You are not hearing me. The red "x" center of gravity is only at that spot for the instant that the Moon is above that spot.
The center of gravity moves at the speed of light, or the speed of gravity if that speed is different from the speed of light.
We don't care where it is as long as we know that all the forces act as if they pass through a single point. That is why I went out and screwed the tire to the fence-post. The shape and distribution of mass change the intensity and location of the center of gravity. But there is the one per customer rule. Every body in the universe has as many centers of gravity as there are bodies in the universe, but only one per customer so to speak.


Quote:
------------------------------------------------------------------------
Spheroids do not.
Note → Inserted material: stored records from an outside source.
-- ==== Sys2Proof/Tests/Slice0.lean ====
section
/-!
SUPPORT. The model's own tests: terms that WellFormed refuses, words written out from the spec's encodings, single steps whose results
the spec's worked examples give, and for every statement with hypotheses states and operands that meet them.
-/
namespace Sys2Proof.Tests
open Sys2Proof Sys2Proof.Machine Sys2Proof.Config Sys2Proof.Claims

set_option Elab.async false

/-! ### Ill-formed terms, one for each check of WellFormed -/

theorem test_illFormed_scalar : ([.ldSigned 0 0 3 0, .ldSignedLiteral 0 0 3 0, .send 0 9 7, .resume 0 0 3, .fadd 0 0 0 true 3, .fsub 0 0 0 true 3,
    .fmul 0 0 0 false 3, .ffma 0 0 0 false 3, .fdiv 0 0 0 true 3, .fsqrt 0 0 true 3, .fcvt 0 0 14 0, .fcvt 0 0 0 12, .fcvt 0 0 0 6,
    .frnd 0 0 true 3] : List Instr).all (fun i => !i.wf) = true := by decide

theorem test_illFormed_vector : ([.vadd 0 0 0 0 0 3, .vsub 0 0 0 0 0 3, .vmul 0 0 0 0 0 3, .vfma 0 0 0 0 0 3, .vdiv 0 0 0 0 3, .vsqrt 0 0 0 3,
    .vrcp 0 0 0 3, .vrsq 0 0 0 3, .vexp2 0 0 0 3, .vlog2 0 0 0 3, .vsin 0 0 0 3, .vcos 0 0 0 3, .vld 0 0 0 0 0, .vlds 0 0 0 0 11,
    .vgath 0 0 1 0 0, .vgath 0 0 9 0 0, .vbcst 0 0 11 0 0, .vcvt 0 0 false 0 0 0, .vcvt 0 0 false 1 0 3, .vqnt 0 0 0 0 true, .vqnt 0 0 0 2 true,
    .vtag 0 0 15, .vreda 0 0 0 0 3, .vscan 0 0 0 0 3, .vspl 0 0 0] : List Instr).all (fun i => !i.wf) = true := by decide

theorem test_illFormed_extended : ([.lmm 0 1 0 0 0 0 4 false 0 0, .lmm 0 0 0 4 0 0 4 false 0 0, .lmm 0 0 0 0 0 0 1025 false 0 0,
    .lmm 0 0 0 5 5 0 3 false 0 0, .lmm 0 0 0 0 0 8 4 false 8 0, .lmmg 0 0 1 0 0 0 0 4 false 0, .lbld 0 0 0 9 0 4, .lbld 0 0 0 0 0 0,
    .lbld 0 1 0 0 0 4, .laclr 0 0 8 8, .lacp 0 0 0 0 0 7, .lacp 0 0 0 8 8 0, .lacin 0 0 0 0 0 7, .ptake 1 1 2, .ptake 1 2 2, .ptake 1 2 1,
    .pload 0 0 true 3 0 false, .pload 0 0 false 3 4 false, .ptest 1 0 0 1, .afix 0 0 3, .cpset 12 0, .cpseti 12 0] :
    List Instr).all (fun i => !i.wf) = true := by decide

theorem test_illFormed_events : ([.migrationResend 12288 0, .migrantAdmission 12288, .sleepExpiry 0 16, .recvtTimeout 0 16, .requestTimeout 0 16,
    .pageWalkDone 12288 0, .taskDelivery 768, .loomQueueEntry 768, .loomStep 768, .copyChunk 36, .copyComplete 36, .linkDataFlit 40 false,
    .linkRetryFlit 40, .linkIdleFlit 40, .linkAckTimeout 40, .linkRetrainDone 40 false, .correctedError 12288, .recordTake 16384,
    .dependencyPoll 16384, .goWordReady 16384, .launchStart 16384, .powerWindow 12 0, .marginSample 768 0] :
    List Instr).all (fun i => !i.wf) = true := by decide

/-! ### Words written out from the spec's encodings (chapters 3 to 5, 8, 11, 13, 15) -/

/-- What the decoder reads from words. -/
def dec (w : IWord) (x1 x2 : IWord := 0) : Option Instr := decodeInstr w x1 x2

theorem test_decode_integer : dec 0x01414010 = some (.add 4 1 4 true) ∧ dec 0x01AAD1C0 = some (.shr 10 10 13 false) ∧
    dec 0x0175D540 = some (.slts 7 5 13 false) ∧ dec 0x0244FFFF = some (.addi 4 4 0xFFFF) ∧
    dec 0x83A20000 0x0003FFFF 0 = some (.andiLiteral 10 2 0x3FFFF) ∧ dec 0x84AA0000 0 0x80000000 = some (.oriLiteral 10 10 0x8000000000000000) ∧
    dec 0x06424003 = some (.shri 4 2 3) ∧ dec 0x078C0004 = some (.slti 8 12 4) ∧
    dec 0x88300000 0x23456789 1 = some (.moviLiteral 3 0x123456789) := by decide

theorem test_decode_control : dec 0x0AC10009 = some (.beqz 12 9) ∧ dec 0x0A42FFF9 = some (.bnez 4 0xFFF9) ∧ dec 0x0B000064 = some (.call 100) ∧
    dec 0x0C000080 = some .ret ∧ dec 0x15DB500A = some (.spawn 13 11 5 10) ∧ dec 0x15CD0040 = some (.reap 12 13) ∧ dec 0x150C0080 = some (.exit 12) ∧
    dec 0x15003180 = some (.ckpt 3) ∧ dec 0x160C0000 = some (.gbar 12) ∧ dec 0x160C0100 = some (.ply 12) ∧ dec 0x17301000 = some (.srd 3 1) ∧
    dec 0x17006044 = some (.swr 6 4) ∧ dec 0x1A073000 = some (.trap 7 3) ∧ dec 0x1AB30080 = some (.resume 11 3 0) := by decide

theorem test_decode_float : dec 0x1B8230D2 = some (.ffma 8 2 3 true 2) ∧ dec 0x1B567402 = some (.fcvt 5 6 7 2) ∧
    dec 0x1B998100 = some (.fdiv 9 9 8 false 0) ∧ dec 0x1B88C110 = some (.fdiv 8 8 12 true 0) := by decide

theorem test_decode_memory : dec 0x0D54AFF8 = some (.ldSigned 5 4 2 0xFF8) ∧ dec 0x8D54C000 0x12345 0 = some (.ldLiteral 5 4 3 0x12345) ∧
    dec 0x0D8F0015 = some (.ld 8 15 0 21) ∧ dec 0x0E7187FC = some (.st 7 1 2 0x7FC) ∧ dec 0x0F63D010 = some (.lde 6 3 3 16) ∧
    dec 0x0FAAC000 = some (.ldf 10 10 3 0) ∧ dec 0x0F42E008 = some (.feq 4 2 8) ∧ dec 0x1082C000 = some (.stf 8 2 3 0) ∧
    dec 0x10FAD000 = some (.stw 15 10 3 0) ∧ dec 0x1002E008 = some (.fec 2 8) ∧ dec 0x11567248 = some (.acas 5 6 7 8 false) ∧
    dec 0x11567290 = some (.afadd 5 6 7 true) ∧ dec 0x12056010 = some (.dadd 5 6 0 true) ∧ dec 0x120561D0 = some (.dstore 5 6 0 1) := by decide

theorem test_decode_messaging : dec 0x13000000 = some .fence ∧ dec 0x14038001 = some (.send 3 8 1) ∧ dec 0x14830040 = some (.recv 8 3) ∧
    dec 0x14830089 = some (.recvt 8 3 9) ∧ dec 0x144300C0 = some (.chq 4 3) ∧ dec 0x14456100 = some (.chbind 4 5 6) ∧
    dec 0x18076008 = some (.subon 7 6 8) ∧ dec 0x18070040 = some (.suboff 7) ∧ dec 0x18470080 = some (.subq 4 7) ∧
    dec 0x180000C0 = some .subfl ∧ dec 0x3E140000 = some (.rel 1) ∧ dec 0x3E200000 = some .far := by decide
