-- ==== Sys2Proof/Machine/Cmm.lean ====
section
/-! DEFINITION. The capture memory manager (chapter "Capture memory and its manager", R362-R408, R720, R721) with the
placing of records into pages (R409-R425, R443) and the blocks of the coder. -/

namespace Sys2Proof.Machine

/-- "None" wherever a PFN is stored (R371). -/
abbrev noPfn : Nat := 0x0FFFFFFF

/-- A queue's state behind its objects. -/
def State.queue (s : State) (q : Nat) : Queue := s.queues.getD q {}

/-- Give a queue its state. -/
def State.setQueue (s : State) (q : Nat) (x : Queue) : State := { s with queues := s.queues.put q {} x }

/-- Is capture memory trained under the mask in force (R368, R408)? -/
def State.memTrained (s : State) : Bool := s.obj Obj.cmmMemState = 2 && s.obj Obj.cmmChannelMask = s.cmm.trainMask

/-- Is a queue CAPTURING? -/
def State.capturing (s : State) (q : Nat) : Bool := s.obj (Obj.qState q) = 1

/-- Is a queue in the re-arm of R320 at a tick: from C until the next segment opens? -/
def Queue.inRearm (x : Queue) (t : Tick) : Bool :=
  match x.rearm with
  | some c => c ≤ t
  | none => false

/-- Does the queue count as capturing for the rounds of R394 and the sums of R382 (R721)? -/
def State.activeQueue (s : State) (q : Nat) : Bool := s.capturing q || (s.queue q).draining

/-- The open page that takes records: the last one, neither closed nor ending. -/
def Queue.open_ (x : Queue) : Option Page :=
  match x.pages.getLast? with
  | some p => if p.closed || p.ending then none else some p
  | none => none

/-- Change the page of a frame. -/
def Queue.setPage (x : Queue) (p : Page) : Queue :=
  { x with pages := x.pages.map (fun y => if y.pfn = p.pfn then p else y) }

/-- Bytes of a group's records, without ANCHORs. -/
def Group.bytes (g : Group) : Nat := (g.recs.map (fun r => 8 * r.units)).sum

/-- Bytes staged in a queue: chunks not yet written and groups that wait (R396). -/
def Queue.fill (x : Queue) : Nat :=
  (x.chunks.map (·.data.length)).sum + (x.waiting.map Group.bytes).sum + (x.past.map (fun p => (p.waiting.map Group.bytes).sum)).sum

/-- The highest staging fill is kept (R407). -/
def State.notePeak (s : State) (q : Nat) : State := s.setObj (Obj.qStagePeak q) (max (s.obj (Obj.qStagePeak q)) (s.queue q).fill)

/-! Placing. -/

/-- Append bytes of one record, which ends at `upto`, at an offset of a page to the staged chunks, cut at multiples of 256 (R387). -/
def pushBytes (pfn : Nat) (since : Tick) (upto : Nat) : Nat → Nat → List Chunk → Bytes → List Chunk
  | 0, _, cs, _ => cs
  | f + 1, off, cs, b =>
    if b.isEmpty then cs
    else
      let n := 256 - off % 256
      let piece := b.take n
      let joined := match cs.getLast? with
        | some c => if c.pfn = pfn ∧ c.off + c.data.length = off ∧ off % 256 ≠ 0 then
            some (cs.dropLast ++ [{ c with data := c.data ++ piece, upto := upto }]) else none
        | none => none
      pushBytes pfn since upto f (off + piece.length) (joined.getD (cs ++ [⟨pfn, off, piece, since, upto⟩])) (b.drop n)

/-- Append whole records, back to back from an offset of a page. -/
def pushRecs (pfn : Nat) (since : Tick) : Nat → List Chunk → List Bytes → List Chunk
  | _, cs, [] => cs
  | off, cs, b :: l => pushRecs pfn since (off + b.length) (pushBytes pfn since (off + b.length) 300 off cs b) l

/-- The earliest time of a group's items (R319). -/
def Group.oldest (g : Group) : SubTime := g.old.getD g.first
The equatorial bulge has its own properties, and the
attraction from one side does not "cancel out" the attraction from the
other side.
------------------------------------------------------------------------
When I screwed the old tire to the post I was thinking bulge. I could have just as well have turned it 90 degrees and put it in the center of the post. One mass one center of gravity, the distribution of mass just changes the strength and location of the center.
I hope you remember my following statement.
"As the Earth rotates under the Moon, and as the Moon falls around the Earth the intensity of the field strength may very and their centers of mass/momentum may bounce up and down and jiggle around."
Normally my bounce and jiggle is called perturbation.

What you just tried to say in a very complex way with spheroids and bulges, is the exact same thing I said with the bounce and jiggle.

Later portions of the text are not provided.